◆ Work instructions ◆
Please print exactly the lines running from the one that contains "per constructor. -/" to the end of the data, with both lines included.

◆ Data extract ◆
----
-- ==== Sys2Proof/Machine/Dispatch.lean ====
section
/-! DEFINITION. The dispatch: one arm per constructor. -/

namespace Sys2Proof.Machine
----
◆ Solution to the problem ◆
/-! DEFINITION. The dispatch: one arm per constructor. -/

namespace Sys2Proof.Machine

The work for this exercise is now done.